__Dataset entries__.

------------------------

-- ==== Sys2Proof/Tests/Slice0.lean ====
section
/-! SUPPORT. The model's own tests: expected values are those of spec/95_test_vectors.md (V10 to V32) and of the rules' own
examples, and command words are written out from 30_encoding.md; then a witness for the hypotheses of each obligation. -/

namespace Sys2Proof.Tests

open Sys2Proof.Machine Sys2Proof.Claims

/-! ## Helpers -/

/-- The state a step leaves, if it leaves one. -/
def after : Result → Option State
  | .next t => some t
  | .fault _ => none
  | .refused _ => none

/-- The fault a step ends in, if it ends in one. -/
def faultOf : Result → Option Fault
  | .next _ => none
  | .fault r => some r
  | .refused _ => none

/-- The STATUS word a step leaves. -/
def statusAfter (r : Result) : Option Word := (after r).map fun t => statusWord t.status

/-- The reset state with an operand in SIN. -/
def withSin (x : Word) : State := { State.reset with sin := x }

/-- SOUT after a scalar command on x. -/
def soutOf (i : Instr) (x : Word) : Option Word := (after (exec i (withSin x))).map State.sout

/-- The reset state after SM4_KEYEXP of a key, with a block in DIN and X. -/
def keyed (key block : Block128) : State :=
  { State.reset with key := key, rk := keyExpand key, status := { Status.reset with rkv := true }, din := block, x := block }

/-- The state a CMD write of c leaves, the engine next. -/
def inFlight (c : Word) (s : State) : State := engineNext (issue c s)

/-- The reset state with a message in MSG, from byte 0, and MSGLEN. -/
def withMsg (bytes : List Byte) : State :=
  { State.reset with msg := bytes.zipIdx.map fun p => (p.2, p.1), msglen := BitVec.ofNat 32 bytes.length }

/-- "abc". -/
def abc : State := withMsg [0x61, 0x62, 0x63]

/-- The reset state of the smallest core, MSG_BYTES = 64. -/
def smallest : State := .resetOf { msgUnits := 0 }

/-- The reset state of the largest core, MSG_BYTES = 65536. -/
def largest : State := .resetOf { msgUnits := 1023 }

/-- The reset state with one event to come. -/
def facing (e : Event) (s : State) : State := { s with events := [e] }

/-! ## Well-formedness: the one check, on each form it concerns -/

theorem test_wf_refuses_round_idx : (Instr.sm4Round (2 ^ 24)).wf = false := by decide

theorem test_wf_refuses_padblk_idx : (Instr.sm3Padblk (2 ^ 24)).wf = false := by decide

theorem test_wf_takes_largest_idx : (Instr.sm4Round (2 ^ 24 - 1)).wf = true ∧ (Instr.sm3Padblk (2 ^ 24 - 1)).wf = true := by
  decide

/-! ## Decoding: IDX in bits 31:8 and OP in bits 7:0, the words written out from 30_encoding.md R100 and R103 -/

theorem test_decode_nop : decode 0b000000000000000000000000_00000000 = .command .nop := by decide

theorem test_decode_sm4_scalars :
    decode 0b000000000000000000000000_00000001 = .command .sm4Sbox ∧
    decode 0b000000000000000000000000_00000010 = .command .sm4Tau ∧
    decode 0b000000000000000000000000_00000011 = .command .sm4L ∧
    decode 0b000000000000000000000000_00000100 = .command .sm4Lk ∧
    decode 0b000000000000000000000000_00000101 = .command .sm4T ∧
    decode 0b000000000000000000000000_00000110 = .command .sm4Tk := by decide

theorem test_decode_sm4_round :
    decode 0b000000000000000000000101_00000111 = .command (.sm4Round 5) ∧
    decode 0b100000000000000000000001_00000111 = .command (.sm4Round 8388609) := by decide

------------------------

__WHAT IS REQUIRED__. A word-for-word copy of the lines above from the one with "command on x. -/" through the one with "it concerns -/", inclusive, is the only output wanted.

__YOUR SOLUTION__.
/-- SOUT after a scalar command on x. -/
def soutOf (i : Instr) (x : Word) : Option Word := (after (exec i (withSin x))).map State.sout

/-- The reset state after SM4_KEYEXP of a key, with a block in DIN and X. -/
def keyed (key block : Block128) : State :=
  { State.reset with key := key, rk := keyExpand key, status := { Status.reset with rkv := true }, din := block, x := block }

/-- The state a CMD write of c leaves, the engine next. -/
def inFlight (c : Word) (s : State) : State := engineNext (issue c s)

/-- The reset state with a message in MSG, from byte 0, and MSGLEN. -/
def withMsg (bytes : List Byte) : State :=
  { State.reset with msg := bytes.zipIdx.map fun p => (p.2, p.1), msglen := BitVec.ofNat 32 bytes.length }

/-- "abc". -/
def abc : State := withMsg [0x61, 0x62, 0x63]

/-- The reset state of the smallest core, MSG_BYTES = 64. -/
def smallest : State := .resetOf { msgUnits := 0 }

/-- The reset state of the largest core, MSG_BYTES = 65536. -/
def largest : State := .resetOf { msgUnits := 1023 }

/-- The reset state with one event to come. -/
def facing (e : Event) (s : State) : State := { s with events := [e] }

/-! ## Well-formedness: the one check, on each form it concerns -/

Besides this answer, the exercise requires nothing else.